Required work: All lines from the opening of the entries below through the line containing "rename_i d hd" must be output exactly as they appear, with no other lines.

[Extracted entries]

theorem describe_keeps (s : State) (a : Nat) : KeepsAll (describe s a) := by
  unfold describe
  split
  · exact describe00_keeps _ _
  · exact describe01_keeps _ _
  · exact describe02_keeps _ _
  · exact describe03_keeps _ _
  · exact describe04_keeps _ _
  · exact describe05_keeps _ _
  · exact describe06_keeps _ _
  · exact describe07_keeps _ _
  · exact describe08_keeps _ _
  · exact describe09_keeps _ _
  · exact keepsAll_ite (describeSlice_keeps _ _ _) trivial

theorem describe_some {s : State} {a : Nat} {d : PDesc} (h : describe s a = some d) : d.Keeps := by
  have := describe_keeps s a; rw [h] at this; exact this

theorem State.readMapped_keeps (s : State) (path : Path) (d : PDesc) (a : Nat) (h : d.Keeps) :
    (s.readMapped path d a).2.pending = s.pending ∧ (s.readMapped path d a).2.guards = s.guards := by
  obtain ⟨_, _, h, _⟩ := h
  unfold State.readMapped
  dsimp only
  split
  · exact h s
  · split
    · exact ⟨rfl, rfl⟩
    · split
      · split <;> exact ⟨rfl, rfl⟩
      · exact ⟨rfl, rfl⟩

theorem State.readMapped_kept (s : State) (path : Path) (d : PDesc) (a : Nat) (h : describe s a = some d) :
    (s.readMapped path d a).2.pending = s.pending ∧ (s.readMapped path d a).2.guards = s.guards :=
  s.readMapped_keeps path d a (describe_some h)

theorem State.pmRead_kept (s : State) (a : Nat) : ∀ t, s.pmRead a = some t → t.2.pending = s.pending ∧ t.2.guards = s.guards := by
  intro t h
  unfold State.pmRead at h
  cases hd : describe s a with
  | none => simp [hd] at h
  | some d => simp [hd] at h; rw [← h]; exact s.readMapped_kept _ d a hd

theorem State.applySet_kept (s : State) (a : Nat) (mask v : Word) :
    (s.applySet a mask v).pending = s.pending ∧ (s.applySet a mask v).guards = s.guards := by
  unfold State.applySet
  split
  · exact ⟨rfl, rfl⟩
  · rename_i d hd
    obtain ⟨hw, hc, _, _⟩ := describe_some hd
    have h (x : DWord) : (if x = 0 then s else d.clear x s).pending = s.pending ∧
        (if x = 0 then s else d.clear x s).guards = s.guards := by split; exacts [⟨rfl, rfl⟩, hc x s]
    dsimp only
    split
    · exact h _
    · split
      · exact ⟨(hw _ _).1.trans (h _).1, (hw _ _).2.trans (h _).2⟩
      · split
        · exact h _
        · exact ⟨(hw _ _).1.trans (h _).1, (hw _ _).2.trans (h _).2⟩

/-! ### Operands -/

/-! ### Issue -/

theorem State.updEntry_kept (s : State) (jid : ℕ) (f : JEntry → JEntry) :
    (State.updEntry s jid f).pending = s.pending ∧ (State.updEntry s jid f).guards = s.guards := ⟨rfl, rfl⟩

theorem State.dropEntry_kept (s : State) (jid : ℕ) :
    (State.dropEntry s jid).pending = s.pending ∧ (State.dropEntry s jid).guards = s.guards := by
  grind [State.dropEntry, State.mirrorEntry_kept, State.setJournal_kept, foldl_kept]

theorem State.mirrorJid_kept (s : State) (jid : ℕ) :
    (State.mirrorJid s jid).pending = s.pending ∧ (State.mirrorJid s jid).guards = s.guards := by
  grind [State.mirrorJid, State.mirrorEntry_kept, foldl_kept]

theorem Ran.bad_kept (st : Status) (s : State) :
    (Ran.bad st s).state.pending = s.pending ∧ (Ran.bad st s).state.guards = s.guards := ⟨rfl, rfl⟩

theorem Ran.ok_kept (a : DWord) (b : DWord) (s : State) :
    (Ran.ok a b s).state.pending = s.pending ∧ (Ran.ok a b s).state.guards = s.guards := ⟨rfl, rfl⟩

theorem State.fetchHost_kept (s : State) (jid : ℕ) (base : HostAddr) (n : ℕ) (chan : Option ℕ) :
    (State.fetchHost s jid base n chan).state.pending = s.pending ∧ (State.fetchHost s jid base n chan).state.guards = s.guards := by
  grind [State.fetchHost, State.updEntry_kept, State.routineRead_kept, foldl_kept, Fetched.state]

theorem State.markPosting_kept (s : State) (src : HeldSrc) :
    (State.markPosting s src).pending = s.pending ∧ (State.markPosting s src).guards = s.guards := by
  unfold State.markPosting; (repeat' split) <;> grind [State.updEntry_kept, State.setInj_kept, foldl_kept]

theorem State.writeCompl_kept (s : State) (cq : QId) (src : HeldSrc) (c : Compl) (fire : Bool) :
    (State.writeCompl s cq src c fire).pending = s.pending ∧ (State.writeCompl s cq src c fire).guards = s.guards := by
  simp [State.writeCompl, State.writeEntry_kept, State.markPosting_kept]

theorem State.releaseDeferred_kept (s : State) (jid : ℕ) :
    (State.releaseDeferred s jid).pending = s.pending ∧ (State.releaseDeferred s jid).guards = s.guards := by
  simp [State.releaseDeferred, State.setDom_kept, State.forEach_kept]

theorem State.written_kept (s : State) (src : HeldSrc) :
    (State.written s src).pending = s.pending ∧ (State.written s src).guards = s.guards := by
  unfold State.written; (repeat' split) <;> grind [State.setQueue_kept, State.dropEntry_kept, State.setQueueOpt_kept, State.mirrorInj_kept, State.mirrorQueue_kept, State.setInj_kept, State.releaseDeferred_kept, foldl_kept]

theorem State.settleFront_kept (s : State) (q : ℕ) :
    (State.settleFront s q).pending = s.pending ∧ (State.settleFront s q).guards = s.guards := by
  grind [State.settleFront, State.setQueue_kept, State.written_kept, State.forEach_kept]

theorem State.markHeld_kept (s : State) (src : HeldSrc) :
    (State.markHeld s src).pending = s.pending ∧ (State.markHeld s src).guards = s.guards := by
  unfold State.markHeld; (repeat' split) <;> grind [State.updEntry_kept, State.setInj_kept, foldl_kept]

theorem State.place_kept (s : State) (cq : QId) (src : HeldSrc) :
    (State.place s cq src).pending = s.pending ∧ (State.place s cq src).guards = s.guards := by
  grind [State.place, State.markHeld_kept, State.writeCompl_kept, foldl_kept]

theorem State.drainHeld_kept (x1 : ℕ) (x2 : QId) (x3 : State) :
    (State.drainHeld x1 x2 x3).pending = x3.pending ∧ (State.drainHeld x1 x2 x3).guards = x3.guards := by
  fun_induction State.drainHeld x1 x2 x3 <;> grind [State.writeCompl_kept, foldl_kept]

theorem State.postNext_kept (s : State) (q : ℕ) :
    (State.postNext s q).pending = s.pending ∧ (State.postNext s q).guards = s.guards := by
  grind [State.postNext, State.place_kept, foldl_kept]

theorem State.postAll_kept (x1 : ℕ) (x2 : ℕ) (x3 : State) :
    (State.postAll x1 x2 x3).pending = x3.pending ∧ (State.postAll x1 x2 x3).guards = x3.guards := by
  fun_induction State.postAll x1 x2 x3 <;> grind [State.postNext_kept, foldl_kept]

theorem State.postEverything_kept (s : State) :
    (State.postEverything s).pending = s.pending ∧ (State.postEverything s).guards = s.guards := by
  simp [State.postEverything, State.postAll_kept, State.forEach_kept]

theorem State.finish_kept (s : State) (jid : ℕ) (st : Status) (a : DWord) (b : DWord) :
    (State.finish s jid st a b).pending = s.pending ∧ (State.finish s jid st a b).guards = s.guards := by
  grind [State.finish, State.dropEntry_kept, State.updEntry_kept, State.releaseDeferred_kept, State.mirrorJid_kept, State.emit_kept, foldl_kept]

theorem State.commitStep_kept (s : State) (jid : ℕ) (r : Routine) :
    (State.commitStep s jid r).pending = s.pending ∧ (State.commitStep s jid r).guards = s.guards := by
  grind [State.commitStep, State.updEntry_kept, State.takeFree_kept, State.mirrorJid_kept, foldl_kept]

theorem State.absorb_kept (jid : Nat) (r : Ran) :
    (State.absorb jid r).pending = r.state.pending ∧ (State.absorb jid r).guards = r.state.guards := by
  cases r with
  | done st a b s => exact State.finish_kept s jid st a b
  | more r s => exact State.commitStep_kept s jid r
  | wait r s => exact ⟨rfl, rfl⟩
  | release r s => exact State.mirrorJid_kept _ jid

theorem State.microPasses_kept (s : State) :
    (State.microPasses s).pending = s.pending ∧ (State.microPasses s).guards = s.guards := ⟨rfl, rfl⟩

theorem State.rollBackAll_kept (s : State) :
    (State.rollBackAll s).pending = s.pending ∧ (State.rollBackAll s).guards = s.guards := ⟨rfl, rfl⟩

theorem State.countEmission_kept (s : State) (jid : ℕ) :
    (State.countEmission s jid).pending = s.pending ∧ (State.countEmission s jid).guards = s.guards := ⟨rfl, rfl⟩

theorem State.yieldPost_kept (s : State) (h : JEntry) :
    (State.yieldPost s h).pending = s.pending ∧ (State.yieldPost s h).guards = s.guards := by
  grind [State.yieldPost, State.writeEntry_kept, State.countEmission_kept, foldl_kept]

theorem State.servedNow_kept (s : State) (e : JEntry) :
    (State.servedNow s e).pending = s.pending ∧ (State.servedNow s e).guards = s.guards := ⟨rfl, rfl⟩

theorem State.takeTurn_kept (s : State) (e : JEntry) :
    (State.takeTurn s e).pending = s.pending ∧ (State.takeTurn s e).guards = s.guards := by
  grind [State.takeTurn, State.servedNow_kept, State.yieldPost_kept, foldl_kept]

/-- The instructions but GUARDSET and GUARDLOCK keep the guard settings. -/
theorem State.launch_kept (s : State) (e : JEntry) (run : Nat → BitVec 16 → Ins → State → Ran)
    (h : ∀ j q i t, (run j q i t).state.pending = t.pending ∧ (run j q i t).state.guards = t.guards) :
    (s.launch e run).pending = s.pending ∧ (s.launch e run).guards = s.guards := by
  grind [State.launch, State.absorb_kept, State.finish_kept, State.updEntry_kept, State.takeTurn_kept]

theorem State.launch_stays (s : State) (e : JEntry) (run : Nat → BitVec 16 → Ins → State → Ran)
    (h : ∀ j q i t, GuardsStay t (run j q i t).state) : GuardsStay s (s.launch e run) := by
  unfold GuardsStay at *
  grind [State.launch, State.absorb_kept, State.finish_kept, State.updEntry_kept, State.takeTurn_kept]

theorem begins_kept (q : QId) (op : Byte) (sel : Bool) (i : Ins) (run : Nat → BitVec 16 → Ins → State → Ran) (s t : State)
    (h : ∀ j q i t, (run j q i t).state.pending = t.pending ∧ (run j q i t).state.guards = t.guards)
    (ht : begins q op sel i run s = .next t) : t.pending = s.pending ∧ t.guards = s.guards := by
  have := fun e => State.launch_kept s e run h
  grind [begins, State.begin]

theorem begins_stays (q : QId) (op : Byte) (sel : Bool) (i : Ins) (run : Nat → BitVec 16 → Ins → State → Ran) (s t : State)
    (h : ∀ j q i t, GuardsStay t (run j q i t).state) (ht : begins q op sel i run s = .next t) : GuardsStay s t := by
  have := fun e => State.launch_stays s e run h
  have := GuardsStay.refl s
  grind [begins, State.begin]

end Machine
end Sys2Proof
end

[/Extracted entries]

Result of this task:
theorem describe_keeps (s : State) (a : Nat) : KeepsAll (describe s a) := by
  unfold describe
  split
  · exact describe00_keeps _ _
  · exact describe01_keeps _ _
  · exact describe02_keeps _ _
  · exact describe03_keeps _ _
  · exact describe04_keeps _ _
  · exact describe05_keeps _ _
  · exact describe06_keeps _ _
  · exact describe07_keeps _ _
  · exact describe08_keeps _ _
  · exact describe09_keeps _ _
  · exact keepsAll_ite (describeSlice_keeps _ _ _) trivial

theorem describe_some {s : State} {a : Nat} {d : PDesc} (h : describe s a = some d) : d.Keeps := by
  have := describe_keeps s a; rw [h] at this; exact this

theorem State.readMapped_keeps (s : State) (path : Path) (d : PDesc) (a : Nat) (h : d.Keeps) :
    (s.readMapped path d a).2.pending = s.pending ∧ (s.readMapped path d a).2.guards = s.guards := by
  obtain ⟨_, _, h, _⟩ := h
  unfold State.readMapped
  dsimp only
  split
  · exact h s
  · split
    · exact ⟨rfl, rfl⟩
    · split
      · split <;> exact ⟨rfl, rfl⟩
      · exact ⟨rfl, rfl⟩

theorem State.readMapped_kept (s : State) (path : Path) (d : PDesc) (a : Nat) (h : describe s a = some d) :
    (s.readMapped path d a).2.pending = s.pending ∧ (s.readMapped path d a).2.guards = s.guards :=
  s.readMapped_keeps path d a (describe_some h)

theorem State.pmRead_kept (s : State) (a : Nat) : ∀ t, s.pmRead a = some t → t.2.pending = s.pending ∧ t.2.guards = s.guards := by
  intro t h
  unfold State.pmRead at h
  cases hd : describe s a with
  | none => simp [hd] at h
  | some d => simp [hd] at h; rw [← h]; exact s.readMapped_kept _ d a hd

theorem State.applySet_kept (s : State) (a : Nat) (mask v : Word) :
    (s.applySet a mask v).pending = s.pending ∧ (s.applySet a mask v).guards = s.guards := by
  unfold State.applySet
  split
  · exact ⟨rfl, rfl⟩
  · rename_i d hd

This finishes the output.